To learn why it’s a bad idea for Washington to issue a blank check to Mayor Eric Adams to house an unlimited number of migrants, listen to Thursday’s City Council hearing on how Adams is awarding billions of dollars in contracts for migrant services.
Councilwomen Gale Brewer (Upper West Side) and Julie Won (western Queens) grilled Adams officials for 3.5 hours on how, exactly, the city is spending taxpayer money for shelter and other services, costing $11 million each day.
As Comptroller Brad Lander, the city’s independent watchdog, told questioners, 10 city agencies have signed 194 contracts worth $5.1 billion with private providers to house, feed, clothe and offer medical care and private security to more than 100,000 newcomers, including 60,400 in city shelter.
Fifteen months ago, the city suspended its checks-and-balances processes to control waste and fraud in contracts, with Adams declaring an “emergency.”
This means the city doesn’t have to follow its procedures of competitive, sealed bids but can just pick the contractor city officials think is appropriate, with no objective criteria.
As Molly Wasow Park, Adams’ social-services commissioner, informed the council of a $240 million contract for thousands of hotel rooms across the city, “I don’t know that anybody bid exactly for the same suite of services. It is a somewhat unusual function.”
Discretion and opacity are never good when handing out billions of dollars.
But they’re particularly worrisome in this administration.
Adams’ former buildings commissioner is under criminal indictment for allegedly selling his ability to exercise discretion to award favors.
And Adams is sanguine even about how things look.
The mayor, in contrast to predecessors, refuses to say who he meets with, as Politico reminds us.
Last week, his corrections commissioner thought it was a good idea to take an entire baseball lineup on a weeklong junket to Paris and London.
So what did we learn from the hearing?
Adams doesn’t want migrant contractors to be seen in public.
As Won pointed out, the council asked contractor CEOs to testify. But the city told them not to, in violation of the City Charter.
One CEO, Anthony Capone, resigned last week after reporters found out he had lied about his degree. His former company, DocGo, still holds a half-billion-dollar no-bid contract for migrant “human services.”
Adams officials won’t say when this “emergency” might end.
“Why is the regular arrival of asylum seekers still deemed an unforeseen occurrence?” as Won put it. “It’s no longer unforeseeable but . . . seeable.”
Why not return to normal contracting procedures?

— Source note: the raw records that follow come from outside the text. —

-- ==== Sys2Proof/Laws/AgentWithin.lean ====
section
/-! SUPPORT. The parts of the state that the definitions of Machine/Agent.lean reach. -/

set_option linter.unreachableTactic false
set_option linter.unusedTactic false

namespace Sys2Proof.Machine

theorem State.hostWrite_within {A : List Area} (a0 : Area.ag ∈ A) {s₀ s : State} (h o : Nat) (bs : List Byte) (h₀ : Within A s₀ s) :
    Within A s₀ (State.hostWrite s h o bs) := by
  unfold State.hostWrite
  repeat' first | with_reducible exact fun _ k => ⟨k.1, k.2.1, k.2.2.1, k.2.2.2.1, k.2.2.2.2.1, mwrite_wf k.2.2.2.2.2 _ _⟩ | with_reducible exact fun _ k => k | intro _ | with_reducible assumption | with_reducible apply State.setAg_within

theorem State.placeAg_within {A : List Area} (a0 : Area.regs ∈ A) (a1 : Area.aregs ∈ A) (a2 : Area.flt ∈ A) (a3 : Area.agFlt ∈ A) (a4 : Area.ag ∈ A) {s₀ s : State} (port : Nat) (c : Cell) (h₀ : Within A s₀ s) :
    Within A s₀ (State.placeAg s port c) := by
  unfold State.placeAg
  repeat' first | with_reducible exact fun _ k => k | intro _ | with_reducible assumption | with_reducible apply Within.ite | with_reducible apply State.discard_within | with_reducible apply State.hostWrite_within | with_reducible apply State.setAg_within | split

theorem State.restore_within {A : List Area} (a0 : Area.regs ∈ A) (a1 : Area.aregs ∈ A) (a2 : Area.flt ∈ A) (a3 : Area.agFlt ∈ A) (a4 : Area.ag ∈ A) {s₀ s : State} (port : Nat) (c : Cell) (bErr : Bool) (h₀ : Within A s₀ s) :
    Within A s₀ (State.restore s port c bErr) := by
  unfold State.restore
  repeat' first | with_reducible exact fun _ k => k | (extract_lets +onlyGivenNames x; revert x; with_reducible first | apply Within.letS A s₀ | apply Within.letQ A s₀ | apply Within.letP A s₀ | apply Within.letV) | intro _ | with_reducible assumption | with_reducible apply Within.ite | with_reducible apply State.discard_within | with_reducible apply State.detect_within | with_reducible apply State.hostWrite_within | with_reducible apply State.setAg_within | with_reducible apply State.abump_within | split | with_reducible apply_assumption

theorem State.dataCell_within {A : List Area} (a0 : Area.regs ∈ A) (a1 : Area.aregs ∈ A) (a2 : Area.flt ∈ A) (a3 : Area.agFlt ∈ A) (a4 : Area.ag ∈ A) {s₀ s : State} (port : Nat) (c : Cell) (h₀ : Within A s₀ s) :
    Within A s₀ (State.dataCell s port c) := by
  unfold State.dataCell
  repeat' first | with_reducible exact fun _ k => k | with_reducible assumption | with_reducible apply Within.ite | with_reducible apply State.discard_within | with_reducible apply State.restore_within | with_reducible apply State.placeAg_within | split

theorem State.strayCell_within {A : List Area} (a0 : Area.regs ∈ A) (a1 : Area.aregs ∈ A) (a2 : Area.flt ∈ A) (a3 : Area.agFlt ∈ A) {s₀ s : State} (port : Nat) (c : Cell) (h₀ : Within A s₀ s) :
    Within A s₀ (State.strayCell s port c) := by
  unfold State.strayCell
  repeat' first | with_reducible assumption | with_reducible apply Within.ite | with_reducible apply State.discard_within | split

theorem execPutCell_within {A : List Area} (a0 : Area.regs ∈ A) (a1 : Area.aregs ∈ A) (a2 : Area.flt ∈ A) (a3 : Area.agFlt ∈ A) (a4 : Area.ag ∈ A) {s₀ s : State} (site : Site) (port : Nat) (cell : Cell) (h₀ : Within A s₀ s) :
    Out.within A s₀ (execPutCell site port cell s) := by
  unfold execPutCell
  show Within A s₀ _
  repeat' first | with_reducible exact fun _ k => k | with_reducible assumption | with_reducible apply State.strayCell_within | with_reducible apply State.dataCell_within | split

theorem execResultCell_within {A : List Area} (a0 : Area.regs ∈ A) (a1 : Area.aregs ∈ A) (a2 : Area.flt ∈ A) (a3 : Area.agFlt ∈ A) (a4 : Area.ag ∈ A) {s₀ s : State} (site : Site) (port : Nat) (cell : Cell) (h₀ : Within A s₀ s) :
    Out.within A s₀ (execResultCell site port cell s) := by
  unfold execResultCell
  show Within A s₀ _
  repeat' first | with_reducible exact fun _ k => k | with_reducible assumption | with_reducible apply State.strayCell_within | with_reducible apply State.dataCell_within | split

theorem execRestoreCell_within {A : List Area} (a0 : Area.regs ∈ A) (a1 : Area.aregs ∈ A) (a2 : Area.flt ∈ A) (a3 : Area.agFlt ∈ A) (a4 : Area.ag ∈ A) {s₀ s : State} (cell : Cell) (bErr : Bool) (h₀ : Within A s₀ s) :
    Out.within A s₀ (execRestoreCell cell bErr s) := by
  unfold execRestoreCell
  show Within A s₀ _
  repeat' first | with_reducible exact fun _ k => k | with_reducible assumption | with_reducible apply Within.ite | with_reducible apply State.restore_within | with_reducible apply State.discard_within | split

theorem execBufferError_within {A : List Area} (a0 : Area.flt ∈ A) (a1 : Area.agFlt ∈ A) (a2 : Area.ag ∈ A) {s₀ s : State} (cidx : Nat) (h₀ : Within A s₀ s) :
    Out.within A s₀ (execBufferError cidx s) := by
  unfold execBufferError
  show Within A s₀ _
  repeat' first | with_reducible exact fun _ k => k | intro _ | with_reducible assumption | with_reducible apply Within.ite | with_reducible apply State.setAg_within | with_reducible apply State.detect_within | split

theorem execRchunkClear_within {A : List Area} (a0 : Area.ag ∈ A) {s₀ s : State}  (h₀ : Within A s₀ s) :
    Out.within A s₀ (execRchunkClear s) := by
  unfold execRchunkClear
  show Within A s₀ _
  repeat' first | with_reducible exact fun _ k => k | intro _ | with_reducible assumption | with_reducible apply State.setAg_within

theorem State.streamEnd_within {A : List Area} (a0 : Area.aregs ∈ A) (a1 : Area.flt ∈ A) (a2 : Area.agFlt ∈ A) (a3 : Area.ag ∈ A) {s₀ s : State}  (h₀ : Within A s₀ s) :
    Within A s₀ (State.streamEnd s) := by
  unfold State.streamEnd
  repeat' first | with_reducible exact fun _ k => k | with_reducible assumption | with_reducible apply State.agEvent_within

Officials met this question with silence.
There’s no rationale for which city agency handles which contract.
New York has a homeless-services department, with experience in procuring hotel rooms and other social services. It also has a health department.

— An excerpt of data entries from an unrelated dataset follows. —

theorem execKeywrapCell_within {A : List Area} (a0 : Area.aregs ∈ A) (a1 : Area.flt ∈ A) (a2 : Area.agFlt ∈ A) (a3 : Area.ag ∈ A) (a4 : Area.out ∈ A) {s₀ s : State} (kw : KeyWrap) (h₀ : Within A s₀ s) :
    Out.within A s₀ (execKeywrapCell kw s) := by
  unfold execKeywrapCell
  show Within A s₀ _
  repeat' first | with_reducible exact fun _ k => k | (extract_lets +onlyGivenNames x; revert x; with_reducible first | apply Within.letS A s₀ | apply Within.letQ A s₀ | apply Within.letP A s₀ | apply Within.letF A s₀ | apply Within.letK A s₀ | apply Within.letG A s₀ | apply Within.letF1x A s₀ | apply Within.letH A s₀ | apply Within.letV) | intro _ | with_reducible assumption | with_reducible apply Within.ite | with_reducible apply State.detect_within | with_reducible apply State.agSpendKey_within | with_reducible apply State.setAg_within | with_reducible apply State.emit_within | split | with_reducible apply_assumption

theorem State.keyOutcome_within {A : List Area} (a0 : Area.aregs ∈ A) (a1 : Area.flt ∈ A) (a2 : Area.agFlt ∈ A) (a3 : Area.ag ∈ A) {s₀ s : State} (ok : Bool) (h₀ : Within A s₀ s) :
    Within A s₀ (State.keyOutcome s ok) := by
  unfold State.keyOutcome
  repeat' first | with_reducible exact fun _ k => k | (extract_lets +onlyGivenNames x; revert x; with_reducible first | apply Within.letS A s₀ | apply Within.letQ A s₀ | apply Within.letP A s₀ | apply Within.letV) | intro _ | with_reducible assumption | with_reducible apply Within.ite | with_reducible apply State.setAg_within | with_reducible apply State.awr_within | with_reducible apply State.detect_within | with_reducible apply State.agEvent_within | split | with_reducible apply_assumption

theorem execKeySidebandAck_within {A : List Area} (a0 : Area.aregs ∈ A) (a1 : Area.flt ∈ A) (a2 : Area.agFlt ∈ A) (a3 : Area.ag ∈ A) {s₀ s : State} (ack : Bool) (h₀ : Within A s₀ s) :
    Out.within A s₀ (execKeySidebandAck ack s) := by
  unfold execKeySidebandAck
  show Within A s₀ _
  repeat' first | with_reducible exact fun _ k => k | with_reducible assumption | with_reducible apply State.keyOutcome_within

theorem execKeySidebandTimeout_within {A : List Area} (a0 : Area.aregs ∈ A) (a1 : Area.flt ∈ A) (a2 : Area.agFlt ∈ A) (a3 : Area.ag ∈ A) {s₀ s : State}  (h₀ : Within A s₀ s) :
    Out.within A s₀ (execKeySidebandTimeout s) := by
  unfold execKeySidebandTimeout
  show Within A s₀ _
  repeat' first | with_reducible exact fun _ k => k | with_reducible assumption | with_reducible apply State.keyOutcome_within

theorem execIaTamperN_within {A : List Area} (a0 : Area.aregs ∈ A) (a1 : Area.flt ∈ A) (a2 : Area.agFlt ∈ A) {s₀ s : State}  (h₀ : Within A s₀ s) :
    Out.within A s₀ (execIaTamperN s) := by
  unfold execIaTamperN
  show Within A s₀ _
  repeat' first | with_reducible assumption | with_reducible apply State.awr_within | with_reducible apply State.detect_within

theorem State.driveLines_within {A : List Area} (a0 : Area.out ∈ A) {s₀ s : State}  (h₀ : Within A s₀ s) :
    Within A s₀ (State.driveLines s) := by
  unfold State.driveLines
  repeat' first | (extract_lets +onlyGivenNames x; revert x; with_reducible first | apply Within.letS A s₀ | apply Within.letQ A s₀ | apply Within.letP A s₀ | apply Within.letV) | intro _ | with_reducible assumption | with_reducible apply Within.foldl | with_reducible apply State.emit_within | with_reducible apply_assumption

theorem State.showLines_within {A : List Area} (a0 : Area.aregs ∈ A) {s₀ s : State}  (h₀ : Within A s₀ s) :
    Within A s₀ (State.showLines s) := by
  unfold State.showLines
  repeat' first | intro _ | with_reducible assumption | with_reducible apply Within.foldl | with_reducible apply State.awr_within

theorem State.hcCompute_within {A : List Area} (a0 : Area.aregs ∈ A) (a1 : Area.agTime ∈ A) (a2 : Area.ag ∈ A) {s₀ s : State}  (h₀ : Within A s₀ s) :
    Within A s₀ (State.hcCompute s) := by
  unfold State.hcCompute
  repeat' first | with_reducible exact fun _ k => k | (extract_lets +onlyGivenNames x; revert x; with_reducible first | apply Within.letS A s₀ | apply Within.letQ A s₀ | apply Within.letP A s₀ | apply Within.letV) | intro _ | with_reducible assumption | with_reducible apply Within.ite | with_reducible apply State.setAg_within | with_reducible apply State.awr_within | with_reducible apply State.agClear_within | with_reducible apply State.setAgTime_within | split | with_reducible apply_assumption

theorem State.hcReset_within {A : List Area} (a0 : Area.aregs ∈ A) (a1 : Area.agTime ∈ A) (a2 : Area.flt ∈ A) (a3 : Area.agFlt ∈ A) (a4 : Area.ag ∈ A) (a5 : Area.out ∈ A) {s₀ s : State} (domain block : Nat) (h₀ : Within A s₀ s) :
    Within A s₀ (State.hcReset s domain block) := by
  unfold State.hcReset
  repeat' first | with_reducible exact fun _ k => k | (extract_lets +onlyGivenNames x; revert x; with_reducible first | apply Within.letS A s₀ | apply Within.letQ A s₀ | apply Within.letP A s₀ | apply Within.letV) | intro _ | with_reducible assumption | with_reducible apply Within.ite | with_reducible apply State.setAg_within | with_reducible apply State.awr_within | with_reducible apply State.showLines_within | with_reducible apply State.driveLines_within | with_reducible apply State.detect_within | with_reducible apply State.hcCompute_within | split | with_reducible apply_assumption

theorem execAgentRstGo_within {A : List Area} (a0 : Area.aregs ∈ A) (a1 : Area.agTime ∈ A) (a2 : Area.flt ∈ A) (a3 : Area.agFlt ∈ A) (a4 : Area.ag ∈ A) (a5 : Area.out ∈ A) {s₀ s : State} (domain block : Nat) (h₀ : Within A s₀ s) :
    Out.within A s₀ (execAgentRstGo domain block s) := by
  unfold execAgentRstGo
  show Within A s₀ _
  repeat' first | with_reducible exact fun _ k => k | with_reducible assumption | with_reducible apply State.hcReset_within

theorem execRstReqGo_within {A : List Area} (a0 : Area.aregs ∈ A) (a1 : Area.agTime ∈ A) (a2 : Area.flt ∈ A) (a3 : Area.agFlt ∈ A) (a4 : Area.ag ∈ A) (a5 : Area.out ∈ A) {s₀ s : State} (domain block : Nat) (h₀ : Within A s₀ s) :
    Out.within A s₀ (execRstReqGo domain block s) := by
  unfold execRstReqGo
  show Within A s₀ _
  repeat' first | with_reducible exact fun _ k => k | with_reducible assumption | with_reducible apply State.hcReset_within

theorem execHcResetHoldEnd_within {A : List Area} (a0 : Area.ag ∈ A) (a1 : Area.out ∈ A) {s₀ s : State}  (h₀ : Within A s₀ s) :
    Out.within A s₀ (execHcResetHoldEnd s) := by
  unfold execHcResetHoldEnd
  show Within A s₀ _
  repeat' first | with_reducible exact fun _ k => k | intro _ | with_reducible assumption | with_reducible apply Within.ite | with_reducible apply State.setAg_within | with_reducible apply State.driveLines_within | split

theorem State.hcEnd_within {A : List Area} (a0 : Area.aregs ∈ A) (a1 : Area.ag ∈ A) {s₀ s : State} (f : State → State) (hf : ∀ u, Within A s₀ u → Within A s₀ (f u)) (h₀ : Within A s₀ s) :
    Within A s₀ (State.hcEnd s f) := by
  unfold State.hcEnd
  repeat' first | with_reducible exact fun _ k => k | (extract_lets +onlyGivenNames x; revert x; with_reducible first | apply Within.letS A s₀ | apply Within.letQ A s₀ | apply Within.letP A s₀ | apply Within.letV) | intro _ | with_reducible assumption | with_reducible apply Within.foldl | with_reducible apply State.setAg_within | with_reducible apply State.showLines_within | with_reducible apply_assumption

theorem execHcRstDone_within {A : List Area} (a0 : Area.aregs ∈ A) (a1 : Area.flt ∈ A) (a2 : Area.agFlt ∈ A) (a3 : Area.ag ∈ A) {s₀ s : State}  (h₀ : Within A s₀ s) :
    Out.within A s₀ (execHcRstDone s) := by
  unfold execHcRstDone
  show Within A s₀ _
  repeat' first | with_reducible exact fun _ k => k | (extract_lets +onlyGivenNames x; revert x; with_reducible first | apply Within.letS A s₀ | apply Within.letQ A s₀ | apply Within.letP A s₀ | apply Within.letV) | intro _ | with_reducible assumption | with_reducible apply Within.ite | with_reducible apply State.hcEnd_within | with_reducible apply State.detect_within | with_reducible apply State.awr_within | split | with_reducible apply_assumption

theorem execHcDoneTimeout_within {A : List Area} (a0 : Area.aregs ∈ A) (a1 : Area.flt ∈ A) (a2 : Area.agFlt ∈ A) (a3 : Area.ag ∈ A) {s₀ s : State}  (h₀ : Within A s₀ s) :
    Out.within A s₀ (execHcDoneTimeout s) := by
  unfold execHcDoneTimeout
  show Within A s₀ _
  repeat' first | with_reducible exact fun _ k => k | intro _ | with_reducible assumption | with_reducible apply State.hcEnd_within | with_reducible apply State.detect_within

theorem execIaPorstN_within {A : List Area} (a0 : Area.aregs ∈ A) (a1 : Area.agTime ∈ A) (a2 : Area.agPorts ∈ A) (a3 : Area.agRoute ∈ A) (a4 : Area.rot ∈ A) (a5 : Area.agFlt ∈ A) (a6 : Area.ag ∈ A) (a7 : Area.out ∈ A) {s₀ s : State} (h : Within A s₀ s) :
    Out.within A s₀ (execIaPorstN s) := by
  unfold execIaPorstN
  show Within A s₀ _
  extract_lets fid t u
  have ht : Within A s₀ t := State.setRot_within a4 _ h
  have hu : Within A s₀ u := Within.foldl ht fun _ _ k => State.emit_within a7 _ k
  clear_value u
  have h1 : Within A s₀ { u with aregs := u.aregs.filter fun e => agFused e.1 } := Within.aregs a0 (fun k => filter_sorted k _) hu
  have h2 := Within.agTime (x := AgTimeSt.reset) a1 h1
  have h3 := Within.agPorts (x := State.reset.agPorts) a2 (fun _ => by simp [State.reset]) h2
  have h4 := Within.agFlt (x := FltSt.reset) a5 (Within.agRoute (x := AgRouteSt.reset) a3 h3)
  refine Within.ag a6 ?_ h4
  exact fun k => ⟨rfl, rfl, rfl, rfl, rfl, k.2.2.2.2.2⟩

theorem execIaPorstNRelease_within {A : List Area} (a0 : Area.regs ∈ A) (a1 : Area.aregs ∈ A) (a2 : Area.ports ∈ A) (a3 : Area.agPorts ∈ A) (a4 : Area.ag ∈ A) (a5 : Area.out ∈ A) {s₀ s : State} (bclkMhz : Nat) (h₀ : Within A s₀ s) :
    Out.within A s₀ (execIaPorstNRelease bclkMhz s) := by
  unfold execIaPorstNRelease
  show Within A s₀ _
  repeat' first | with_reducible exact fun _ k => k | (extract_lets +onlyGivenNames x; revert x; with_reducible first | apply Within.letS A s₀ | apply Within.letQ A s₀ | apply Within.letP A s₀ | apply Within.letV) | intro _ | with_reducible assumption | with_reducible apply Within.ite | with_reducible apply Within.foldl | with_reducible apply State.setAg_within | with_reducible apply State.awr_within | with_reducible apply State.startAttempt_within | split | with_reducible apply_assumption

end Sys2Proof.Machine
end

But the half-billion-dollar DocGo “human services” contract is with the city’s Housing Preservation and Development agency.
HPD is an infrastructure agency. It finances and regulates housing. It has nothing to do with human services.
The Roosevelt Hotel remains a mystery.
The hotel, by Grand Central, is the city’s marquee migrant welcome center and shelter.
But its contract is with the city’s Health and Hospitals Corp.
That distinction matters. As Lander points out, because HHC is a city-funded nonprofit corporation, not a city agency, it does not have to file contracts with the comptroller.
This exemption is an “added barrier to transparency.”
What’s in this contract? The Roosevelt is owned by the government of Pakistan, and the best information is from the Pakistani press.
Some of that information is strange.
As Pakistan’s minster for railways and aviation said in June, “besides earning handsome revenue for our country’s treasury,” this “contract has also saved” the Roosevelt from the “big threat” of “being landmarked.”
Pakistan doesn’t want the city to landmark the Roosevelt because it wants to build a taller building there — but why would our Pakistani friends think that this shelter contract comes with a guarantee against landmarking?
Even the amount is in question: Pakistan says $220 million; the city’s hospitals corporation says it’s “not to exceed . . . over the entire term” — three years — $115,195,752.
In its next hearing, City Council should ask: Why doesn’t Adams provide the full text of every single migrant contract on one website?
The council should also ask: Are would-be contractors required to disclose any fees they may have paid to third parties?
As the Pakistani minister marveled of his deal, “It is really a wonderful contract.”
Maybe not for the rest of us or the migrants.
Nicole Gelinas is a contributing editor to the Manhattan Institute’s City Journal.